## Task statement
Please copy out every line in the records below that includes the word "Option".
** Opening Records block **
/-- Is a RUN of region n refused while a device-level error is in force (Table 14-4); `noisy`: it is noise-consuming
(R106)? -/
def runRefused (s : State) (n : Fin 8) (noisy : Bool) : Bool :=
  s.err.rimUe || (List.range 4).any (fun k => s.err.hbmUe.toList.getD k false && maskHas s n k) ||
    (s.err.lockstep && (ctxSealed s (ctxOf n) || noisy))

/-- The checks of R284 that are made again when a RUN starts: region state, attestation, noise, device-level errors. -/
def startRefused (s : State) (n : Fin 8) (b : List Byte) : Option Nat :=
  if s.rgn.rgn[n].tearingDown then some Status.regionState
  else if s.sec.rgn[n].attest then some Status.securePowerWithdrawn
  else if s.noise.state = .failed ∧ (modeTick b || carriesRandom s n b) then some Status.entropyFailure
  else if runRefused s n (modeTick b || carriesRandom s n b) then some Status.deviceFault
  else none

/-! ### Staging a RUN -/

/-- The address of a ticking RUN's plan: PRELOAD's operand, with the loop counters 0. -/
def planAddr (s : State) (n : Fin 8) (b : List Byte) : Checked Nat :=
  match addrOperand s n (runParam b) 0 (readCw (wordAt s n (runProg b) 0).1) with
  | .ok a => .ok a
  | .error f => .error { status := Status.tickPlanInvalid, fault := f }

/-- Stage a RUN of queue i: its capture list, and its image if it ticks (R284, R317). -/
def stageRun (s : State) (i : Fin 33) (n : Fin 8) (p : Pkt) : Checked (List (Nat × Nat) × Option Image) := do
  let b := p.bytes
  require (!s.rgn.rgn[n].tearingDown) Status.regionState
  match pktReject i.val b with
  | some st => reject st
  | none => .ok ()
  let caps ← stageCaps s n b
  match startRefused s n b with
  | some st => reject st
  | none => .ok ()
  stageWords s n (runProg b) (modeTick b) 16 0
  if modeTick b then
    let a ← planAddr s n b
    let img ← stagePlan s n p.pos a
    return (caps, some img)
  else return (caps, none)

/-- The oldest fetched RUN of queue i that is neither staged nor started, marked or decided. -/
def nextRun (s : State) (i : Fin 33) (n : Fin 8) : Option Pkt :=
  s.que[i].pkts.find? fun p => pktOp p.bytes == 1 && !p.started && !p.marked && p.done.isNone &&
    (findJob s { r := n, q := qClass i, pos := p.pos }).isNone

/-- Is the shadow image of region n free for the next Q0 RUN: no other RUN of Q0 is staged (R317)? -/
def shadowFree (s : State) (n : Fin 8) : Bool :=
  s.herd.job[n].shadow.isNone && !s.jobs.any fun j => j.ref.r == n && j.ref.q == 0 && j.phase == .staged

/-- A job as it is staged. -/
def newJob (k : JobRef) (b : List Byte) (caps : List (Nat × Nat)) : Job :=
  { ref := k, pkt := b, phase := .staged, jobId := 0, epoch := 0, startTn := 0, pc := 0, wait := .none, cw := 0,
    lc := Vector.replicate 4 0, progress := 0, seen := 0, idle := 0, budget := 0, moved := 0, chains := [], nextChain := 0, armDone := [],
    arms := [], deferred := [], engines := [], tick := modeTick b, noisy := false, ended := false, merged := true,
    cause := none, cancel := none, stopTn := 0, order := 0, drainOn := false, extra := 0, caps := caps, go := false,
    saveSlot := none }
** Closing Records block **
## The completed task
def startRefused (s : State) (n : Fin 8) (b : List Byte) : Option Nat :=
def stageRun (s : State) (i : Fin 33) (n : Fin 8) (p : Pkt) : Checked (List (Nat × Nat) × Option Image) := do
def nextRun (s : State) (i : Fin 33) (n : Fin 8) : Option Pkt :=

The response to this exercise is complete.